Through an average 4.1 years of follow-up, HCC developed in 84 people taking ETV and 102 taking TDF. Those numbers yielded incidence rates of 12.5 per 1000 person-years for ETV and 11.6 per 1000 for TDF.
In the Cox model adjusted for age, race, sex, alcohol use, HCV coinfection, and several other pertinent variables, HCC risk did not differ by current use of TDF or ETV. But in the analysis of cumulative treatment duration, longer TDF use lowered HCC risk about 10% compared with ETV use (adjusted hazard ratio 0.89, 95% confidence interval 0.79 to 0.99). This small apparent advantage with TDF held steady through an array of statistical fine tunings of time-updated treatment duration. When the analysis excluded HCC diagnosis up to 1 year after TDF or ETV began, the result still favored TDF by virtually the same margin (adjusted hazard ratio 0.88, 95% confidence interval 0.79 to 0.99).
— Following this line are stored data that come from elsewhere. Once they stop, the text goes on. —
theorem prepareFetch_mem (s : State) (slot : Nat) : Mem1 s (prepareFetch s slot) := by
  unfold prepareFetch
  refine .ite ?_ ?_
  · refine .pair ?_
    refine .ite ?_ ?_
    · refine .step (promoteWriteBack_mem _ _) ?_
      exact .refl _
    · refine .frame (invalidate_frame _ _ _) (by decide) ?_
      refine .step (promoteWriteBack_mem _ _) ?_
      exact .refl _
  · refine .ite ?_ ?_
    · refine .pair ?_
      refine .frame (invalidate_frame _ _ _) (by decide) ?_
      refine .step (promoteWriteBack_mem _ _) ?_
      exact .refl _
    · refine .pair ?_
      refine .step (promoteWriteBack_mem _ _) ?_
      exact .refl _

theorem prepareOp_mem (s : State) (sess : Nat) (req : Nat) (id : Nat) (slot : Nat) (flags : Nat) :
    Mem s (prepareOp s sess req id slot flags) := by
  unfold prepareOp
  conv => zeta
  split
  · refine .frame (answerCommit_frame _ _ _ _) (by decide) ?_
    refine .frame (adaptBoundary_frame _) (by decide) ?_
    exact .refl _
  · split
    refine .ite ?_ ?_
    · refine .frame (answerCommit_frame _ _ _ _) (by decide) ?_
      refine .fst (by assumption) ?_
      refine .step (prepareCurrent_mem _ _) ?_
      refine .frame (adaptBoundary_frame _) (by decide) ?_
      exact .refl _
    · split
      · refine .frame (answerCommit_frame _ _ _ _) (by decide) ?_
        refine .fst (by assumption) ?_
        refine .step (prepareFetch_mem _ _) ?_
        refine .fst (by assumption) ?_
        refine .step (prepareCurrent_mem _ _) ?_
        refine .frame (adaptBoundary_frame _) (by decide) ?_
        exact .refl _
      · refine .frame (prepareGrant_frame _ _) (by decide) ?_
        refine .fst (by assumption) ?_
        refine .step (prepareFetch_mem _ _) ?_
        refine .fst (by assumption) ?_
        refine .step (prepareCurrent_mem _ _) ?_
        refine .frame (adaptBoundary_frame _) (by decide) ?_
        exact .refl _

theorem execPrepare_mem (sess : Nat) (req : Nat) (id : Nat) (slot : Nat) (flags : Nat) (s : State) (s' : State) (h : execPrepare sess req id slot flags s = .next s') :
    Mem s s' := by
  unfold execPrepare at h
  refine finish_mem h ?_
  refine request_mem (fun _ _ => ?_) ?_
  · refine .step (prepareOp_mem _ _ _ _ _ _) ?_
    exact .refl _
  · exact .refl _

theorem loseLane_mem (s : State) (b : Nat) (lane : Nat) (u : Nat) (load : Bool) : Mem s (loseLane s b lane u load) := by
  unfold loseLane
  refine .ite ?_ ?_
  · refine .step (reportFault_mem _ _ _) ?_
    refine .frame (raiseA_frame _ _ _) (by decide) ?_
    refine .frame (State.incSat_frame _ _ _ _) (by decide) ?_
    refine .frame (State.setChan_frame _ _ _) (by decide) ?_
    exact .refl _
  · refine .ite ?_ ?_
    · refine .step (reportFault_mem _ _ _) ?_
      refine .frame (raiseA_frame _ _ _) (by decide) ?_
      refine .frame (State.incSat_frame _ _ _ _) (by decide) ?_
      refine .frame (State.setChan_frame _ _ _) (by decide) ?_
      exact .refl _
    · refine .frame (disableVoa_frame _ _) (by decide) ?_
      refine .frame (raiseA_frame _ _ _) (by decide) ?_
      refine .frame (State.incSat_frame _ _ _ _) (by decide) ?_
      refine .frame (State.setChan_frame _ _ _) (by decide) ?_
      exact .refl _
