-- ==== Sys2Proof/Laws/Opens.lean ====
section
/-!
SUPPORT. The operations that leave every open session open, so that what they acknowledge is answered: events, grants, stores and
what the commands do on their way to an answer.
-/

-- One proof at a time: side by side they ask for more threads than the memory limit of a check allows.
set_option Elab.async false

namespace Sys2Proof.Laws

open Sys2Proof Sys2Proof.Machine


/-- A session with this number is open. -/
def openIn (s : State) (n : Nat) : Prop := ∃ p ∈ s.ex.sessions, p.2.num = n

/-- Every session open in the first state is open in the second. -/
def Opens (s t : State) : Prop := ∀ n, openIn s n → openIn t n

def Opens1 {α : Type} (s : State) (p : State × α) : Prop := Opens s p.1

def Opens2 {α : Type} (s : State) (p : α × State) : Prop := Opens s p.2

section

variable {s t u : State}

theorem Opens.refl (s : State) : Opens s s := fun _ h => h

theorem Opens.trans (h : Opens s t) (k : Opens t u) : Opens s u := fun n hn => k n (h n hn)

theorem Opens.step (k : Opens t u) (h : Opens s t) : Opens s u := h.trans k

theorem Opens.upd (e : u.ex.sessions = t.ex.sessions) (h : Opens s t) : Opens s u := by
  intro n hn
  obtain ⟨p, hp, k⟩ := h n hn
  exact ⟨p, by rw [e]; exact hp, k⟩

theorem Opens.frame {m : List Comp} (k : Frame m t u) (hm : m.contains .ex = false) (h : Opens s t) : Opens s u :=
  .upd (by rw [k.ex hm]) h

theorem Opens.ite {p : Prop} [Decidable p] (h : Opens s t) (k : Opens s u) : Opens s (if p then t else u) := by
  split <;> assumption

theorem Opens.foldl {β : Type} {f : State → β → State} {l : List β} (hf : ∀ s b, Opens s (f s b)) (h : Opens s t) :
    Opens s (l.foldl f t) := by
  induction l generalizing t with
  | nil => exact h
  | cons b l ih => exact ih (h.trans (hf t b))

theorem Opens1.step {α : Type} {p : State × α} (k : Opens1 t p) (h : Opens s t) : Opens1 s p := Opens.trans h k

theorem Opens1.frame {α : Type} {p : State × α} {m : List Comp} (k : Frame1 m t p) (hm : m.contains .ex = false) (h : Opens s t) :
    Opens1 s p := Opens.frame k hm h

theorem Opens2.frame {α : Type} {p : α × State} {m : List Comp} (k : Frame2 m t p) (hm : m.contains .ex = false) (h : Opens s t) :
    Opens2 s p := Opens.frame k hm h

theorem Opens1.ite {α : Type} {p : Prop} [Decidable p] {t u : State × α} (h : Opens1 s t) (k : Opens1 s u) :
    Opens1 s (if p then t else u) := by
  split <;> assumption

theorem Opens1.pair {α : Type} {a : α} (h : Opens s t) : Opens1 s (t, a) := h

theorem Opens2.ite {α : Type} {p : Prop} [Decidable p] {t u : α × State} (h : Opens2 s t) (k : Opens2 s u) :
    Opens2 s (if p then t else u) := by
  split <;> assumption

theorem Opens2.pair {α : Type} {a : α} (h : Opens s t) : Opens2 s (a, t) := h

theorem Opens.of1 {α : Type} {p : State × α} (h : Opens1 s p) : Opens s p.1 := h

theorem Opens.of2 {α : Type} {p : α × State} (h : Opens2 s p) : Opens s p.2 := h

theorem Opens.fst {α : Type} {p : State × α} {a : α} (e : p = (t, a)) (h : Opens1 s p) : Opens s t := by
  subst e; exact h

theorem Opens.snd {α : Type} {p : α × State} {a : α} (e : p = (a, t)) (h : Opens2 s p) : Opens s t := by
  subst e; exact h

theorem Opens.set_net {v0} (h : Opens s t) : Opens s { t with net := v0 } := h

theorem Opens.set_dev {v0} (h : Opens s t) : Opens s { t with dev := v0 } := h

theorem Opens.set_steady {v0} (h : Opens s t) : Opens s { t with steady := v0 } := h

theorem Opens.set_mat {v0} (h : Opens s t) : Opens s { t with mat := v0 } := h

theorem Opens.set_loops {v0} (h : Opens s t) : Opens s { t with loops := v0 } := h

theorem Opens.set_lobes {v0} (h : Opens s t) : Opens s { t with lobes := v0 } := h

theorem Opens.set_cal {v0} (h : Opens s t) : Opens s { t with cal := v0 } := h

theorem Opens.set_lib {v0} (h : Opens s t) : Opens s { t with lib := v0 } := h

theorem Opens.set_dev_drv {v0} {v1} (h : Opens s t) : Opens s { t with dev := v0, drv := v1 } := h

theorem Opens.set_com {v0} (h : Opens s t) : Opens s { t with com := v0 } := h

theorem Opens.set_dev_time {v0} {v1} (h : Opens s t) : Opens s { t with dev := v0, time := v1 } := h

theorem Opens.set_drv {v0} (h : Opens s t) : Opens s { t with drv := v0 } := h

theorem Opens.set_ex {v0 : Exvan} (e : v0.sessions = t.ex.sessions) (h : Opens s t) : Opens s { t with ex := v0 } := .upd e h

theorem Opens.set_ex_com {v0 : Exvan} {v1} (e : v0.sessions = t.ex.sessions) (h : Opens s t) : Opens s { t with ex := v0, com := v1 } := .upd e h

theorem Opens.set_ex_loops_cal_com {v0 : Exvan} {v1} {v2} {v3} (e : v0.sessions = t.ex.sessions) (h : Opens s t) : Opens s { t with ex := v0, loops := v1, cal := v2, com := v3 } := .upd e h

theorem Opens.set_fab {v0} (h : Opens s t) : Opens s { t with fab := v0 } := h

theorem Opens.set_mon {v0} (h : Opens s t) : Opens s { t with mon := v0 } := h

theorem Opens.set_sorus {v0} (h : Opens s t) : Opens s { t with sorus := v0 } := h

theorem Opens.set_staged {v0} (h : Opens s t) : Opens s { t with staged := v0 } := h

theorem Opens.set_steady_mon {v0} {v1} (h : Opens s t) : Opens s { t with steady := v0, mon := v1 } := h

theorem Opens.set_therm {v0} (h : Opens s t) : Opens s { t with therm := v0 } := h

theorem Opens.set_tick_dev {v0} {v1} (h : Opens s t) : Opens s { t with tick := v0, dev := v1 } := h

theorem Opens.set_time {v0} (h : Opens s t) : Opens s { t with time := v0 } := h

theorem Opens.set_steady_fab {v0} {v1} (h : Opens s t) : Opens s { t with steady := v0, fab := v1 } := h

end

theorem openIn_iff (s : State) (n : Nat) : openIn s n ↔ ∃ i x, s.session n = some (i, x) := by
  unfold State.session openIn
  constructor
  · rintro ⟨p, hp, hn⟩
    cases h : s.ex.sessions.find? fun p => p.2.num == n with
    | none => exact absurd hn (by simpa using List.find?_eq_none.mp h p hp)
    | some q => exact ⟨q.1, q.2, rfl⟩
  · rintro ⟨i, x, h⟩
    exact ⟨(i, x), List.mem_of_find?_eq_some h, by simpa using List.find?_some h⟩
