theorem copyToSyncing_role (s : State) (o : Nat) : ((copyToSyncing s o).lobe o).role = (s.lobe o).role := by
  unfold copyToSyncing
  split
  case isTrue h => rw [toSyncing_role, h]
  case isFalse => rfl

theorem copyToSyncing_owed (s : State) (l : Nat) : ∀ o ∈ (copyToSyncing s l).ex.owed, o ∈ s.ex.owed := by
  unfold copyToSyncing
  split
  · exact toSyncing_owed s l
  · exact fun _ h => h

theorem copyToSyncing_objs (s : State) (o : Nat) : ObjsOnly eventObjs s (copyToSyncing s o) := .ite (toSyncing_objs s o) (.refl s)

theorem copyToSyncing_frame (s : State) (o : Nat) : Frame [.objs, .dev, .ex, .lobes, .time, .sorus, .com] s (copyToSyncing s o) :=
  .ite (toSyncing_frame s o) (.refl s)

theorem LobeOnly.lastTakeover {s t : State} (h : LobeOnly l s t) : t.lobes.lastTakeover = s.lobes.lastTakeover := by
  rw [h.shared]

theorem lobeFailover_takes {cause k : Nat} (hl : l < 2) (hc : (s.lobe l).claiming = some (cause, k)) (hg : s.gateMax = (s.lobe l).claim)
    (hr : (s.lobe l).role = .standby ∨ (s.lobe l).role = .syncing) :
    ∃ t, exec (.lobeFailover l) s = .next t ∧ (t.lobe l).role = .active ∧ (t.lobe (1 - l)).role ≠ .active ∧
      (t.lobe l).claim = (s.lobe l).claim ∧ (t.lobe l).claiming = none ∧ t.lobes.lastTakeover = s.tick ∧
      t.objN Obj.FAILOVERS 0 = min u32Max (s.objN Obj.FAILOVERS 0 + 1) ∧
      t.objN Obj.LAST_FAILOVER_CAUSE 0 = (if s.claimsNow (1 - l) = true ∨ s.lostNow (1 - l) = true then 3 else cause) ∧
      ((s.lobe (1 - l)).role = .active → t.ex.owed = []) ∧ t.cal.run = none := by
  have hrun : exec (.lobeFailover l) s =
      .next (sealed s (copyToSyncing (takeOver s l (if s.claimsNow (1 - l) || s.lostNow (1 - l) then 3 else cause)) (1 - l))) := by
    have hna : (s.lobe l).role ≠ .active := by rcases hr with h | h <;> rw [h] <;> decide
    have hnd : (s.lobe l).role ≠ .diagnosing := by rcases hr with h | h <;> rw [h] <;> decide
    show finish s _ = _
    refine congrArg (finish s) ?_
    dsimp only
    rw [if_pos hl, hc]
    exact (if_neg (not_not_intro hg)).trans ((if_neg hna).trans (if_neg hnd))
  have hcause : (if (s.claimsNow (1 - l) || s.lostNow (1 - l)) = true then 3 else cause) =
      if s.claimsNow (1 - l) = true ∨ s.lostNow (1 - l) = true then 3 else cause := by simp only [Bool.or_eq_true]
  rw [hcause] at hrun
  generalize (if s.claimsNow (1 - l) = true ∨ s.lostNow (1 - l) = true then 3 else cause) = c at hrun ⊢
  obtain ⟨hrole, hleft, hclaim, hclaiming, hlast, hcount, hnamed, howed, hnone⟩ := takeOver_takes (s := s) (l := l) c hl
  generalize takeOver s l c = v at hrun hrole hleft hclaim hclaiming hlast hcount hnamed howed hnone
  have honly := copyToSyncing_lobeOnly v (1 - l)
  have hkeep := honly.others l (partner_ne hl).symm
  have hshared : (copyToSyncing v (1 - l)).lobes.lastTakeover = v.lobes.lastTakeover := honly.lastTakeover
  have hrole' := copyToSyncing_role v (1 - l)
  have hobjs := copyToSyncing_objs v (1 - l)
  have howe := copyToSyncing_owed v (1 - l)
  have hcal : (copyToSyncing v (1 - l)).cal = v.cal := (copyToSyncing_frame v (1 - l)).cal rfl
  have hcount' : (copyToSyncing v (1 - l)).objN Obj.FAILOVERS 0 = v.objN Obj.FAILOVERS 0 := objN_of_only hobjs (by decide) 0
  have hnamed' : (copyToSyncing v (1 - l)).objN Obj.LAST_FAILOVER_CAUSE 0 = v.objN Obj.LAST_FAILOVER_CAUSE 0 := objN_of_only hobjs (by decide) 0
  rw [← hcount'] at hcount
  rw [← hnamed'] at hnamed
  generalize copyToSyncing v (1 - l) = w at hrun hkeep hshared hrole' hcount hnamed howe hcal
  refine ⟨_, hrun, ?_⟩
  show (w.lobe l).role = .active ∧ (w.lobe (1 - l)).role ≠ .active ∧ (w.lobe l).claim = (s.lobe l).claim ∧ (w.lobe l).claiming = none ∧
    w.lobes.lastTakeover = s.tick ∧ w.objN Obj.FAILOVERS 0 = _ ∧ w.objN Obj.LAST_FAILOVER_CAUSE 0 = c ∧ (_ → w.ex.owed = []) ∧ w.cal.run = none
  rw [hkeep, hshared, hrole', hcal]
  refine ⟨hrole, hleft, hclaim, hclaiming, hlast, hcount, hnamed, fun ha => List.eq_nil_iff_forall_not_mem.mpr fun o ho => ?_, hnone⟩
  have hv := howe o ho
  rw [howed ha] at hv
  cases hv

/-! ### The first ACTIVE lobe (R337) and the loss of a peer (R328) -/

/-- Only the faults of the device's record differ. -/
def FaultsOnly (s t : State) : Prop := t.dev = { s.dev with faults := t.dev.faults }

theorem FaultsOnly.refl (s : State) : FaultsOnly s s := rfl

theorem FaultsOnly.trans {s t u : State} (h : FaultsOnly s t) (k : FaultsOnly t u) : FaultsOnly s u := by
  unfold FaultsOnly at *
  rw [k, h]

theorem FaultsOnly.frame {s t : State} {m : List Comp} (k : Frame m s t) (hm : m.contains .dev = false) : FaultsOnly s t := by
  unfold FaultsOnly
  rw [k.dev hm]

theorem Held.faultsOnly {s t : State} (h : Held s t) : FaultsOnly s t := h.1

theorem FaultsOnly.ite {p : Prop} [Decidable p] {s t u : State} (h : FaultsOnly s t) (k : FaultsOnly s u) : FaultsOnly s (if p then t else u) := by
  split <;> assumption

theorem judgeLobes_faultsOnly (s : State) : FaultsOnly s (judgeLobes s) := .ite rfl (.refl s)

theorem setRole_faultsOnly (s : State) (l : Nat) (r : Role) : FaultsOnly s (setRole s l r) := by
  unfold setRole
  dsimp only
  split
  · exact .refl s
  · refine .trans ?_ (judgeLobes_faultsOnly _)
    refine .trans ?_ (.frame (raise_frame _ _ _ _) (by decide))
    split <;> split <;> exact rfl

theorem becomeActive_faultsOnly (s : State) (l : Nat) : FaultsOnly s (becomeActive s l) := by
  rw [becomeActive_eq]
  have hset : FaultsOnly s (activeSet s l) := setRole_faultsOnly s l .active
  generalize activeSet s l = u at hset ⊢
  have hun : FaultsOnly u (u.unfault .safeLoad) := rfl
  exact hset.trans (hun.trans (.trans (.frame (flushDeferred_frame _) (by decide)) (.frame (rePark_frame _) (by decide))))

theorem toSyncing_faultsOnly (s : State) (l : Nat) : FaultsOnly s (toSyncing s l) := by
  have hload (u : State) : FaultsOnly u (loadCounter u l).1 := FaultsOnly.frame (loadCounter_frame u l) (by decide)
  have hset := setRole_faultsOnly s l .syncing
  unfold toSyncing
  generalize setRole s l .syncing = u at hset ⊢
  exact hset.trans (hload _)

theorem lobeFailover_first {cause k : Nat} (hl : l < 2) (hc : (s.lobe l).claiming = some (cause, k)) (hg : s.gateMax = (s.lobe l).claim)
    (hr : (s.lobe l).role = .diagnosing) (hd : s.dev.state = .boot) (ho : (s.lobe (1 - l)).role ≠ .active) :
    ∃ t, exec (.lobeFailover l) s = .next t ∧ (t.lobe l).role = .active ∧ t.dev.state = .selftest := by
  have hdev : (becomeActive s l).dev.state = .boot := (congrArg Device.state (becomeActive_faultsOnly s l)).trans hd
  have hfirst : startFirst s l = (becomeActive s l).enter .selftest := by
    unfold startFirst
    dsimp only
    rw [if_neg ho, hdev]
  have hrun : exec (.lobeFailover l) s = .next (sealed s (copyToSyncing ((becomeActive s l).enter .selftest) (1 - l))) := by
    show finish s _ = _
    refine congrArg (finish s) ?_
    dsimp only
    rw [if_pos hl, hc]
    refine (if_neg (not_not_intro hg)).trans ((if_neg (by rw [hr]; decide)).trans ((if_pos hr).trans ?_))
    rw [hfirst]
  obtain ⟨hrole, -⟩ := becomeActive_takes s l
  generalize becomeActive s l = u at hrun hrole
  have hlobe : (u.enter .selftest).lobe l = u.lobe l := lobe_of_lobes ((State.enter_frame u .selftest).lobes rfl) l
  have hstate : (u.enter .selftest).dev.state = .selftest := congrArg Device.state (enter_dev u .selftest)
  generalize u.enter .selftest = v at hrun hlobe hstate
  have hfaults : FaultsOnly v (copyToSyncing v (1 - l)) := .ite (toSyncing_faultsOnly v _) (.refl v)
  have hkeep := (copyToSyncing_lobeOnly v (1 - l)).others l (partner_ne hl).symm
  generalize copyToSyncing v (1 - l) = w at hrun hkeep hfaults
  refine ⟨_, hrun, ?_⟩
  show (w.lobe l).role = .active ∧ w.dev.state = .selftest
  rw [hkeep, hlobe]
  exact ⟨hrole, (congrArg Device.state hfaults).trans hstate⟩

theorem lobeFailover_idle (h : (s.lobe l).claiming = none ∨ s.gateMax ≠ (s.lobe l).claim) :
    ∃ t, exec (.lobeFailover l) s = .next t ∧ Frame [.ex] s t := by
  have hrun : exec (.lobeFailover l) s = .next (sealed s s) := by
    show finish s _ = _
    refine congrArg (finish s) ?_
    dsimp only
    split
    · rfl
    case h_2 hsome =>
      have hg : s.gateMax ≠ (s.lobe l).claim := h.resolve_left fun hn => by
        rw [hn] at hsome
        split at hsome <;> cases hsome
      exact if_pos hg
  exact ⟨_, hrun, frame_sealed (.refl s) (by decide)⟩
The researchers suggested that deciding whether these findings justify a change in practice depends on confirming the result in other studies (analyses including more women would be helpful) and weighing other pluses and minuses like cost, side effects, and chances of viral resistance.
References
1. Kramer JR, Richardson PA, Kim H, Hsu YC, Kanwai F, El-Serag HB. Entecavir vs. tenofovir on the risk of HCC in a US cohort with chronic hepatitis B virus. The Liver Meeting, November 12-15, 2021. Parallel session 8: HBV Cascade of Care, Natural History and Diagnostics.